> _WHAT YOU SHOULD DO_: Restate exactly the lines from the top of the listing below to the line containing "in PROTECT. -/"; the remaining lines are not wanted.

> _DATA EXCERPTS_:
/-! ### Leaving FULLCOOL -/

theorem State.on_of_zero {f : Fld} (h : s.fld f = 0) : s.on f = false := by
  unfold State.on
  rw [h]
  rfl

/-- FULLCOOL and its command no longer shown. -/
def State.hideFullcool (s : State) : State :=
  { (s.set Fd.PRT_STAT_FULLCOOL 0).set Fd.PRT_STAT_FC_CMD 0 with prt := { ((s.set Fd.PRT_STAT_FULLCOOL 0).set Fd.PRT_STAT_FC_CMD 0).prt with fcAuto := none } }

/-- The state that FULLCOOL leads back to. -/
def State.afterFullcool (s : State) (cause : Nat) : State :=
  if s.opState = 8 then (if s.anySequence then (s.set Fd.SYS_STATE_STATE 7).announce 8 cause else (s.enter s.returnTarget cause).leaveBoot) else s

theorem State.leaveFullcool_eq (s : State) (cause : Nat) : s.leaveFullcool cause = (s.hideFullcool.afterFullcool cause).settle := rfl

theorem State.hideFullcool_rd (s : State) {a : Nat} (h : a ≠ Reg.PRT_STAT) : s.hideFullcool.rd a = s.rd a :=
  (State.rd_set_ne _ Fd.PRT_STAT_FC_CMD _ _ h).trans (State.rd_set_ne _ Fd.PRT_STAT_FULLCOOL _ _ h)

theorem State.hideFullcool_off (s : State) : s.hideFullcool.fld Fd.PRT_STAT_FULLCOOL = 0 ∧ s.hideFullcool.fld Fd.PRT_STAT_FC_CMD = 0 :=
  ⟨(State.fld_set_bits (s.set Fd.PRT_STAT_FULLCOOL 0) Fd.PRT_STAT_FC_CMD Fd.PRT_STAT_FULLCOOL 0 rfl (by decide)).trans
    (State.fld_set_self s Fd.PRT_STAT_FULLCOOL 0 (by decide)), State.fld_set_self (s.set Fd.PRT_STAT_FULLCOOL 0) Fd.PRT_STAT_FC_CMD 0 (by decide)⟩

theorem State.hideFullcool_rack (s : State) : s.hideFullcool.prt.rack = s.prt.rack := by
  show ((s.set Fd.PRT_STAT_FULLCOOL 0).set Fd.PRT_STAT_FC_CMD 0).prt.rack = s.prt.rack
  rw [State.set_prt, State.set_prt]

theorem State.afterFullcool_stat (s : State) (cause lo : Nat) : (s.afterFullcool cause).fld ⟨Reg.PRT_STAT, lo, 1⟩ = s.fld ⟨Reg.PRT_STAT, lo, 1⟩ := by
  refine State.fld_congr ?_
  show (s.afterFullcool cause).rd Reg.PRT_STAT = s.rd Reg.PRT_STAT
  unfold State.afterFullcool
  split
  · split
    · rw [State.announce_rd _ _ _ _ (by decide), State.rd_set_ne _ _ _ _ (by decide)]
    · rw [State.leaveBoot_rd _ _ (by decide) (by decide) (by decide), State.enter_rd _ _ _ _ (by decide) (by decide) (by decide)]
  · rfl

/-- FULLCOOL is no longer shown, and a module in it with a sequence active is in PROTECT. -/
theorem State.leaveFullcool_spec (s : State) (cause : Nat) : (s.leaveFullcool cause).on Fd.PRT_STAT_FULLCOOL = false ∧
    (s.leaveFullcool cause).on Fd.PRT_STAT_FC_CMD = false ∧ (s.opState = 8 → s.anySequence = true → (s.leaveFullcool cause).opState = 7) := by
  rw [State.leaveFullcool_eq]
  obtain ⟨h1, h2⟩ := s.hideFullcool_off
  have hw : ∀ a, a ≠ Reg.PRT_STAT → s.hideFullcool.rd a = s.rd a := fun a h => s.hideFullcool_rd h
  have hr := s.hideFullcool_rack
  generalize s.hideFullcool = u at *
  refine ⟨?_, ?_, fun h8 ha => ?_⟩
  · exact State.on_of_zero (((State.settle_statBit _ (Or.inl rfl)).trans (u.afterFullcool_stat cause 0)).trans h1)
  · exact State.on_of_zero (((State.settle_statBit _ (Or.inr (Or.inl rfl))).trans (u.afterFullcool_stat cause 2)).trans h2)
  · have h8' : u.opState = 8 := (State.fld_congr (hw Reg.SYS_STATE (by decide))).trans h8
    have ha' : u.anySequence = true := State.anySequence_of (State.fld_congr (hw _ (by decide)))
      (fun r => State.fld_congr (hw _ (by simp only [Fd.RK_ACT_ACTIVE, Reg.RK_ACT, Reg.PRT_STAT]; omega))) (fun r h => Or.inr (by rw [hr]; exact h)) ha
    refine (State.settle_fld _ Fd.SYS_STATE_STATE (by decide) (by decide)).trans ?_
    unfold State.afterFullcool
    rw [if_pos h8', if_pos ha']
    exact (State.announce_fld _ _ _ Fd.SYS_STATE_STATE (by decide)).trans (State.fld_set_self u Fd.SYS_STATE_STATE 7 (by decide))

/-! ### Acknowledgements -/

theorem State.ackOne_rack (s : State) (r : Nat) {w : Nat} (h : w = 0) : s.ackOne w r = (s.set (Fd.RK_ACT_ACK_REQ r) 0).settle := by
  unfold State.ackOne
  split
  · rfl
  · cases h
  · cases h
  · next h0 _ _ => exact absurd h h0

theorem State.ackOne_loop (s : State) (i : Nat) {w : Nat} (h : w = 1) : s.ackOne w i = (s.set Fd.PRT_LOOPSTAT_ACK_REQ 0).settle := by
  unfold State.ackOne
  split
  · cases h
  · rfl
  · cases h
  · next h1 _ => exact absurd h h1

theorem State.ackOne_field (s : State) (i : Nat) {w : Nat} (h : w = 2) : s.ackOne w i = { s with field := { s.field with acks := s.field.acks ++ [i] } } := by
  unfold State.ackOne
  split
  · cases h
  · cases h
  · rfl
  · next h2 => exact absurd h h2

theorem State.ackOne_limit (s : State) (e : Nat) {w : Nat} (h : w = 3) : s.ackOne w e = s.set (Fd.LIM_STAT_ACK_REQ e) 0 := by
  unfold State.ackOne
  split
  · cases h
  · cases h
  · cases h
  · rfl

theorem State.ackRack_fld (s : State) {r : Nat} (hr : r < 48) : (s.set (Fd.RK_ACT_ACK_REQ r) 0).settle.fld (Fd.RK_ACT_ACK_REQ r) = 0 := by
  refine (State.settle_fld _ _ (quiet_act hr) (protOut_act r)).trans ?_
  exact State.fld_set_self s (Fd.RK_ACT_ACK_REQ r) 0 (show 16 + 10 ≤ 32 by decide)

theorem State.ackLoop_fld (s : State) : (s.set Fd.PRT_LOOPSTAT_ACK_REQ 0).settle.fld Fd.PRT_LOOPSTAT_ACK_REQ = 0 := by
  refine (State.settle_fld _ _ (by decide) (by decide)).trans ?_
  exact State.fld_set_self s Fd.PRT_LOOPSTAT_ACK_REQ 0 (by decide)

/-- Every rack's acknowledgements taken. -/
def State.ackRacks (s : State) : State := s.racksListed.foldl (fun (s : State) r => s.set (Fd.RK_ACT_ACK_REQ r) 0) s

/-- Every acknowledgement of the limit entries and of the loop level taken. -/
def State.ackLimits (s : State) : State :=
  s.limListed.foldl (fun (s : State) e => s.set (Fd.LIM_STAT_ACK_REQ e) 0) (s.set Fd.PRT_LOOPSTAT_ACK_REQ 0)

/-- The mark that the field inputs take at the next tick edge. -/
def State.markAckAll (s : State) : State := { s with field := { s.field with ackAll := true } }

theorem State.ackAll_eq (s : State) : s.ackAll = s.ackRacks.ackLimits.markAckAll.settle := rfl

theorem State.ackLimits_loop (s : State) : s.ackLimits.fld Fd.PRT_LOOPSTAT_ACK_REQ = 0 := by
  have h := foldl_keep (f := fun (s : State) e => s.set (Fd.LIM_STAT_ACK_REQ e) 0) (fun s => s.fld Fd.PRT_LOOPSTAT_ACK_REQ)
    (fun s e => State.fld_set_word _ _ _ _ (by simp only [Fd.PRT_LOOPSTAT_ACK_REQ, Fd.LIM_STAT_ACK_REQ, Reg.PRT_LOOPSTAT, Reg.LIM_STAT]; omega))
    s.limListed (s.set Fd.PRT_LOOPSTAT_ACK_REQ 0)
  exact h.trans (State.fld_set_self s Fd.PRT_LOOPSTAT_ACK_REQ 0 (by decide))

theorem State.settle_only (s : State) : Only [.zh, .prt, .out, .firn, .regs, .fresh] s s.settle :=
  (State.settle_keeps (F := 58753032) rfl (Keeps.refl _ s)).only _ (fun p => by cases p <;> decide)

> _REPLY TO THE EXERCISE_:
/-! ### Leaving FULLCOOL -/

theorem State.on_of_zero {f : Fld} (h : s.fld f = 0) : s.on f = false := by
  unfold State.on
  rw [h]
  rfl

/-- FULLCOOL and its command no longer shown. -/
def State.hideFullcool (s : State) : State :=
  { (s.set Fd.PRT_STAT_FULLCOOL 0).set Fd.PRT_STAT_FC_CMD 0 with prt := { ((s.set Fd.PRT_STAT_FULLCOOL 0).set Fd.PRT_STAT_FC_CMD 0).prt with fcAuto := none } }

/-- The state that FULLCOOL leads back to. -/
def State.afterFullcool (s : State) (cause : Nat) : State :=
  if s.opState = 8 then (if s.anySequence then (s.set Fd.SYS_STATE_STATE 7).announce 8 cause else (s.enter s.returnTarget cause).leaveBoot) else s

theorem State.leaveFullcool_eq (s : State) (cause : Nat) : s.leaveFullcool cause = (s.hideFullcool.afterFullcool cause).settle := rfl

theorem State.hideFullcool_rd (s : State) {a : Nat} (h : a ≠ Reg.PRT_STAT) : s.hideFullcool.rd a = s.rd a :=
  (State.rd_set_ne _ Fd.PRT_STAT_FC_CMD _ _ h).trans (State.rd_set_ne _ Fd.PRT_STAT_FULLCOOL _ _ h)

theorem State.hideFullcool_off (s : State) : s.hideFullcool.fld Fd.PRT_STAT_FULLCOOL = 0 ∧ s.hideFullcool.fld Fd.PRT_STAT_FC_CMD = 0 :=
  ⟨(State.fld_set_bits (s.set Fd.PRT_STAT_FULLCOOL 0) Fd.PRT_STAT_FC_CMD Fd.PRT_STAT_FULLCOOL 0 rfl (by decide)).trans
    (State.fld_set_self s Fd.PRT_STAT_FULLCOOL 0 (by decide)), State.fld_set_self (s.set Fd.PRT_STAT_FULLCOOL 0) Fd.PRT_STAT_FC_CMD 0 (by decide)⟩

theorem State.hideFullcool_rack (s : State) : s.hideFullcool.prt.rack = s.prt.rack := by
  show ((s.set Fd.PRT_STAT_FULLCOOL 0).set Fd.PRT_STAT_FC_CMD 0).prt.rack = s.prt.rack
  rw [State.set_prt, State.set_prt]

theorem State.afterFullcool_stat (s : State) (cause lo : Nat) : (s.afterFullcool cause).fld ⟨Reg.PRT_STAT, lo, 1⟩ = s.fld ⟨Reg.PRT_STAT, lo, 1⟩ := by
  refine State.fld_congr ?_
  show (s.afterFullcool cause).rd Reg.PRT_STAT = s.rd Reg.PRT_STAT
  unfold State.afterFullcool
  split
  · split
    · rw [State.announce_rd _ _ _ _ (by decide), State.rd_set_ne _ _ _ _ (by decide)]
    · rw [State.leaveBoot_rd _ _ (by decide) (by decide) (by decide), State.enter_rd _ _ _ _ (by decide) (by decide) (by decide)]
  · rfl

/-- FULLCOOL is no longer shown, and a module in it with a sequence active is in PROTECT. -/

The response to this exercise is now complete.